--- The input Enclosed Below ---

/-- 30_encoding.md R112: `OP` 0 to 6 with zero reserved bits selects the operation, by mask and match, and no other word
decodes. -/
def Obligations.MaskSelectsOperation : Prop :=
  (∀ (w : Row) (op : BitVec 4), op.toNat ≤ 6 →
    w &&& 0xF00000000000003F#64 = op.setWidth 64 <<< 60 → ∃ i, decode w = .ok i ∧ i.opcode = op) ∧
  (∀ (w : Row) (i : Instr), decode w = .ok i →
    w &&& 0xF00000000000003F#64 = i.opcode.setWidth 64 <<< 60 ∧ i.opcode = rowOp w ∧ i.opcode.toNat ≤ 6)

/-- 30_encoding.md R121 and 20_memory.md R74: a table image has 8 bytes per row, the most significant byte first, and reads
back as the table. -/
def Obligations.TableImageRoundTrip : Prop :=
  (∀ ws : List Row, (tableImage ws).length = 8 * ws.length ∧ parseImage ws.length (tableImage ws) = some ws) ∧
  (∀ (w : Row) (j : Nat), j < 8 → (rowBytes w)[j]? = some (BitVec.ofNat 8 (w.toNat / 2 ^ (8 * (7 - j)))))

/-- The pseudo-instruction `JMP t` always takes `t` (30_encoding.md R118, derived there from R246 and R106). -/
def Obligations.JmpAlwaysTaken : Prop :=
  ∀ (s : State) (d : Decoder) (t : Succ) (n : Index8), s.decs[s.cons.cur]? = some d → SuccIs d t n →
    exec (jmp t) s = .next (s.setDec s.cons.cur { d with status := n })

/-! ## The step and the consumer -/

/-- One step of a feed that evaluates a row runs exactly the decoded instruction, on the state with the turn taken off, and
then moves the consumer on (44_signal_queue.md R278): not at all after a defect, to the next decoder after TERM, otherwise
only `first` is cleared. -/
def Obligations.StepRunsDecodedRow : Prop :=
  ∀ (s : State) (d : Decoder) (w : Row) (i : Instr),
    nextTurn s = .consumer → s.fault.fatal = false → s.cons.phase = .feed →
    s.decs[s.cons.cur]? = some d → (s.cons.first = true → d.ready = false) →
    d.table[d.status.toNat]? = some w → (s.cons.first = false → rowOp w ≠ 0) → decode w = .ok i →
    (∀ t, exec i (popTurn s) = .next t → step s = .next
      (if t.fault.fatal = true then t
       else if isTerm i = true then t.setCons { t.cons with cur := t.cons.cur + 1, first := true }
       else t.setCons { t.cons with first := false })) ∧
    (∃ t, exec i (popTurn s) = .next t)

/-- 60_exceptions.md R342: a row with `OP` 7 to 15 or nonzero reserved bits raises `BAD_OPCODE` when it is evaluated, with the
`OP` field as `VAL`, and commits nothing else. -/
def Obligations.IllegalRowRaisesBadOpcode : Prop :=
  ∀ (s : State) (d : Decoder) (w : Row),
    nextTurn s = .consumer → s.fault.fatal = false → s.cons.phase = .feed →
    s.decs[s.cons.cur]? = some d → (s.cons.first = true → d.ready = false) →
    d.table[d.status.toNat]? = some w → (s.cons.first = false → rowOp w ≠ 0) →
    (7 ≤ (rowOp w).toNat ∨ rowRes w ≠ 0) →
    step s = rowRaises (popTurn s) d .badOpcode ((rowOp w).setWidth 16)

/-- A `WAIT` row reached after the head row is not evaluated, whatever its other bits are: the burst ends and the next decoder
is fed (43_interpreter.md R227, R222; 90_conflicts.md C5, C8). -/
def Obligations.LaterWaitEndsBurst : Prop :=
  ∀ (s : State) (d : Decoder) (w : Row),
    nextTurn s = .consumer → s.fault.fatal = false → s.cons.phase = .feed →
    s.decs[s.cons.cur]? = some d → d.table[d.status.toNat]? = some w →
    s.cons.first = false → rowOp w = 0 →
    step s = .next ((popTurn s).setCons { s.cons with cur := s.cons.cur + 1, first := true })

/-- 43_interpreter.md R226: the burst of a decoder whose frame is ready is empty. With no decoder left the feed ends
(44_signal_queue.md R278). -/
def Obligations.FrozenDecoderSkipsEvent : Prop :=
  ∀ s : State, nextTurn s = .consumer → s.fault.fatal = false → s.cons.phase = .feed →
    (∀ d, s.decs[s.cons.cur]? = some d → s.cons.first = true → d.ready = true →
      step s = .next ((popTurn s).setCons { s.cons with cur := s.cons.cur + 1, first := true })) ∧
    (s.cons.cur = s.decs.length → step s = .next ((popTurn s).setCons { s.cons with phase := .retire }))

/-- 44_signal_queue.md R276: the start is a test-and-set, enabled iff `busy = 0` and the queue is not empty. -/
def Obligations.StartIsGuarded : Prop :=
  ∀ s : State, nextTurn s = .consumer → s.fault.fatal = false → s.cons.phase = .idle →
    (s.cons.busy = false → s.q.r ≠ s.q.w →
      step s = .next ((popTurn s).setCons { s.cons with busy := true, phase := .fetch })) ∧
    ((s.cons.busy = true ∨ s.q.r = s.q.w) → step s = .next (popTurn s))

/-- 44_signal_queue.md R277: fetch leaves the drain when the queue is empty, in the same action as the test, and otherwise copies
the entry at `r` without moving `r`. -/
def Obligations.FetchTakesOldest : Prop :=
  ∀ s : State, nextTurn s = .consumer → s.fault.fatal = false → s.cons.phase = .fetch →
    (s.q.r = s.q.w → step s = .next ((popTurn s).setCons { s.cons with busy := false, phase := .idle })) ∧
    (∀ e, s.q.r ≠ s.q.w → s.q.slots[s.q.r]? = some e → step s = .next ((popTurn s).setCons
      { s.cons with hold := e, holdValid := true, cur := 0, first := true, phase := .feed }))

/-- 44_signal_queue.md R279: retire advances `r` modulo `N` only while the held entry is still in the queue. -/
def Obligations.RetireFreesSlot : Prop :=
  ∀ s : State, nextTurn s = .consumer → s.fault.fatal = false → s.cons.phase = .retire →
    step s = .next (((popTurn s).setQ
      (if s.cons.holdValid = true then { s.q with r := (s.q.r + 1) % s.cfg.qcap } else s.q)).setCons
      { s.cons with holdValid := false, phase := .fetch })

/-! ## The seven operations -/

/-- 43_interpreter.md R240: `WAIT`, its branch, its defects in the order of R223, each committing nothing else. -/
def Obligations.WaitRow : Prop :=
  ∀ (s : State) (d : Decoder) (min max : Operand) (nt nf : Succ), s.decs[s.cons.cur]? = some d →
    let lvl := if s.cons.hold.lvl = true then 1 else 0
    (∀ x, OperandBad d min x → exec (.wait min max nt nf) s = rowRaises s d .badOperand x) ∧
    (∀ lo x, OperandIs d min lo → OperandBad d max x → exec (.wait min max nt nf) s = rowRaises s d .badOperand x) ∧
    (∀ lo hi, OperandIs d min lo → OperandIs d max hi →
      (∀ n, SuccIs d (if lo.toNat ≤ lvl ∧ lvl ≤ hi.toNat then nt else nf) n →
        exec (.wait min max nt nf) s = .next (s.setDec s.cons.cur { d with status := n })) ∧
      (∀ c x, SuccBad d (if lo.toNat ≤ lvl ∧ lvl ≤ hi.toNat then nt else nf) c x →
        exec (.wait min max nt nf) s = rowRaises s d c x))

/-- 43_interpreter.md R242: `CHKD`. -/
def Obligations.ChkdRow : Prop :=
  ∀ (s : State) (d : Decoder) (min max : Operand) (nt nf : Succ), s.decs[s.cons.cur]? = some d →
    let dur := s.cons.hold.d.toNat
    (∀ x, OperandBad d min x → exec (.chkd min max nt nf) s = rowRaises s d .badOperand x) ∧
    (∀ lo x, OperandIs d min lo → OperandBad d max x → exec (.chkd min max nt nf) s = rowRaises s d .badOperand x) ∧
    (∀ lo hi, OperandIs d min lo → OperandIs d max hi →
      (∀ n, SuccIs d (if lo.toNat ≤ dur ∧ dur ≤ hi.toNat then nt else nf) n →
        exec (.chkd min max nt nf) s = .next (s.setDec s.cons.cur { d with status := n })) ∧
      (∀ c x, SuccBad d (if lo.toNat ≤ dur ∧ dur ≤ hi.toNat then nt else nf) c x →
        exec (.chkd min max nt nf) s = rowRaises s d c x))

/-- 43_interpreter.md R246: `CHKB`. -/
def Obligations.ChkbRow : Prop :=
  ∀ (s : State) (d : Decoder) (min max : Operand) (nt nf : Succ), s.decs[s.cons.cur]? = some d →
    let cnt := d.cnt.toNat
    (∀ x, OperandBad d min x → exec (.chkb min max nt nf) s = rowRaises s d .badOperand x) ∧
    (∀ lo x, OperandIs d min lo → OperandBad d max x → exec (.chkb min max nt nf) s = rowRaises s d .badOperand x) ∧
    (∀ lo hi, OperandIs d min lo → OperandIs d max hi →
      (∀ n, SuccIs d (if lo.toNat ≤ cnt ∧ cnt ≤ hi.toNat then nt else nf) n →
        exec (.chkb min max nt nf) s = .next (s.setDec s.cons.cur { d with status := n })) ∧
      (∀ c x, SuccBad d (if lo.toNat ≤ cnt ∧ cnt ≤ hi.toNat then nt else nf) c x →
        exec (.chkb min max nt nf) s = rowRaises s d c x))

/-- 43_interpreter.md R241: `TERM` commits the successor and `ready` together; a defect of the successor commits neither. -/
def Obligations.TermRow : Prop :=
  ∀ (s : State) (d : Decoder) (nt : Succ), s.decs[s.cons.cur]? = some d →
    (∀ n, SuccIs d nt n →
      exec (.term nt) s = .next (s.setDec s.cons.cur { d with status := n, ready := true })) ∧
    (∀ c x, SuccBad d nt c x → exec (.term nt) s = rowRaises s d c x)

/-- 43_interpreter.md R243: `RSTB` clears the value and the count, and leaves `ready`. -/
def Obligations.RstbRow : Prop :=
  ∀ (s : State) (d : Decoder) (nt : Succ), s.decs[s.cons.cur]? = some d →
    (∀ n, SuccIs d nt n →
      exec (.rstb nt) s = .next (s.setDec s.cons.cur { d with status := n, v := 0, cnt := 0 })) ∧
    (∀ c x, SuccBad d nt c x → exec (.rstb nt) s = rowRaises s d c x)

/-- 43_interpreter.md R244: `ADD0`; an append to a full accumulator raises `BIT_OVERFLOW` before the successor is looked at. -/
def Obligations.Add0Row : Prop :=
  ∀ (s : State) (d : Decoder) (nt : Succ), s.decs[s.cons.cur]? = some d →
    (d.cnt = d.nbits → exec (.add0 nt) s = rowRaises s d .bitOverflow (d.cnt.setWidth 16)) ∧
    (d.cnt ≠ d.nbits →
      (∀ n, SuccIs d nt n → exec (.add0 nt) s =
        .next (s.setDec s.cons.cur { d with status := n, v := 2 * d.v, cnt := d.cnt + 1 })) ∧
      (∀ c x, SuccBad d nt c x → exec (.add0 nt) s = rowRaises s d c x))

/-- 43_interpreter.md R245: `ADD1`. -/
def Obligations.Add1Row : Prop :=
  ∀ (s : State) (d : Decoder) (nt : Succ), s.decs[s.cons.cur]? = some d →
    (d.cnt = d.nbits → exec (.add1 nt) s = rowRaises s d .bitOverflow (d.cnt.setWidth 16)) ∧
    (d.cnt ≠ d.nbits →
      (∀ n, SuccIs d nt n → exec (.add1 nt) s =
        .next (s.setDec s.cons.cur { d with status := n, v := 2 * d.v + 1, cnt := d.cnt + 1 })) ∧
      (∀ c x, SuccBad d nt c x → exec (.add1 nt) s = rowRaises s d c x))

--- End of Enclosed The input ---

Wherever the word "length" occurs in a line of the listing, copy that line.

  (∀ ws : List Row, (tableImage ws).length = 8 * ws.length ∧ parseImage ws.length (tableImage ws) = some ws) ∧
    (s.cons.cur = s.decs.length → step s = .next ((popTurn s).setCons { s.cons with phase := .retire }))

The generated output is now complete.